Directions:
Only a number is wanted here: the count of lines in the entries below that contain the word "notSet".

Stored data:
::::::

/-- Settles O59: each event of the boot takes the branch of its phase, and each command that of the readiness it needs. -/
theorem boot : Obligations.Boot := by
  intro s
  dsimp only
  refine ⟨fun code => ⟨fun phase => ?fatal, fun phase => ?fatalInReset⟩, fun image cert => ?checkDone, rfl, rfl, rfl,
    fun straps slotA slotB cert hot => ⟨fun phase => (if_pos phase : execFootingResetRelease straps slotA slotB cert hot s = _),
      fun phase => ?release⟩,
    fun phase => (if_pos phase : execThermalBootHoldEnd s = _),
    fun rail phase raised fresh => ⟨?timeout, fun left => ?railOk, fun all_ notSet => ?stepOk⟩,
    fun m len phase present => ?pushGo, fun unit pass phase untested free => ?selfTest,
    fun dir phase trained => ?ready, fun density two phase untrained => execBootTrainingDone_all phase untrained density two,
    fun t due => ?coreBegin, fun c a => ⟨fun addr runs direct => ?info, fun mask form runs named banks =>
      ⟨fun opens => ?opened, fun full notReady => ?notOpened⟩, fun runs alive => ?noCore, fun runs alive => ?core⟩⟩
  case fatal =>
    change execDeviceFatal code s = _
    obtain phase | phase := phase <;> simp only [execDeviceFatal, phase]
  case fatalInReset =>
    change execDeviceFatal code s = _
    simp only [execDeviceFatal, phase]
  case checkDone => exact (apply_ite Host.Outcome.next _ _ _).symm
  case release =>
    change execFootingResetRelease straps slotA slotB cert hot s = _
    rw [execFootingResetRelease, if_neg (Classical.not_not.mpr phase), apply_ite Host.Outcome.next]
  case timeout =>
    refine (if_neg ?_ : execRailTimeout rail s = _)
    rw [phase, raised, fresh]
    decide
  case railOk =>
    refine (execRailInRange_first phase raised fresh).trans (if_neg ?_)
    rw [left]
    exact fun both => Bool.false_ne_true both.1
  case stepOk =>
    refine (execRailInRange_first phase raised fresh).trans ((if_pos ⟨all_, Option.isNone_iff_eq_none.mpr notSet⟩).trans ?_)
    rw [apply_ite Host.Outcome.next]
  case pushGo =>
    refine (if_pos present : execBootPushGo m len s = _).trans ?_
    rw [fileAccess_bootPushCtrl phase]
  case selfTest =>
    refine (if_neg ?_ : execBootSelfTestDone unit pass s = _)
    rw [phase, untested, free]
    decide
  case ready =>
    refine (if_neg ?_ : execBootReady dir s = _)
    simp [phase, trained]
  case coreBegin =>
    change execCoreResetBegin s = _
    simp only [execCoreResetBegin, due]
  case info =>
    refine ⟨_, ?_, (runCommand_answersAt runs rfl direct : execBootInfo c addr s = _)⟩
    simp only [List.append_assoc]
    exact cut_append_skip (flatMap_length_const (fun _ _ => le_length ..)) (le_length ..) _
  case opened =>
    refine (runCommand_ends runs ((if_neg (Nat.not_lt.mpr named)).trans (if_neg ?_)) : execTrafficOpen c mask form s = _)
    obtain stateless | ready := opens
    · simp [banks, stateless]
    · simp [banks, ready]
  case notOpened =>
    refine (runCommand_fails runs ((if_neg (Nat.not_lt.mpr named)).trans (if_pos ?_)) : execTrafficOpen c mask form s = _)
    simp [full, notReady]
  case noCore => exact (runCommand_fails runs (if_pos alive) : execCoreReset c s = _)
  case core => exact (runCommand_ends runs (if_neg (Bool.eq_false_iff.mp alive)) : execCoreReset c s = _)

end Sys2Proof.Machine
end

::::::

Task output:
2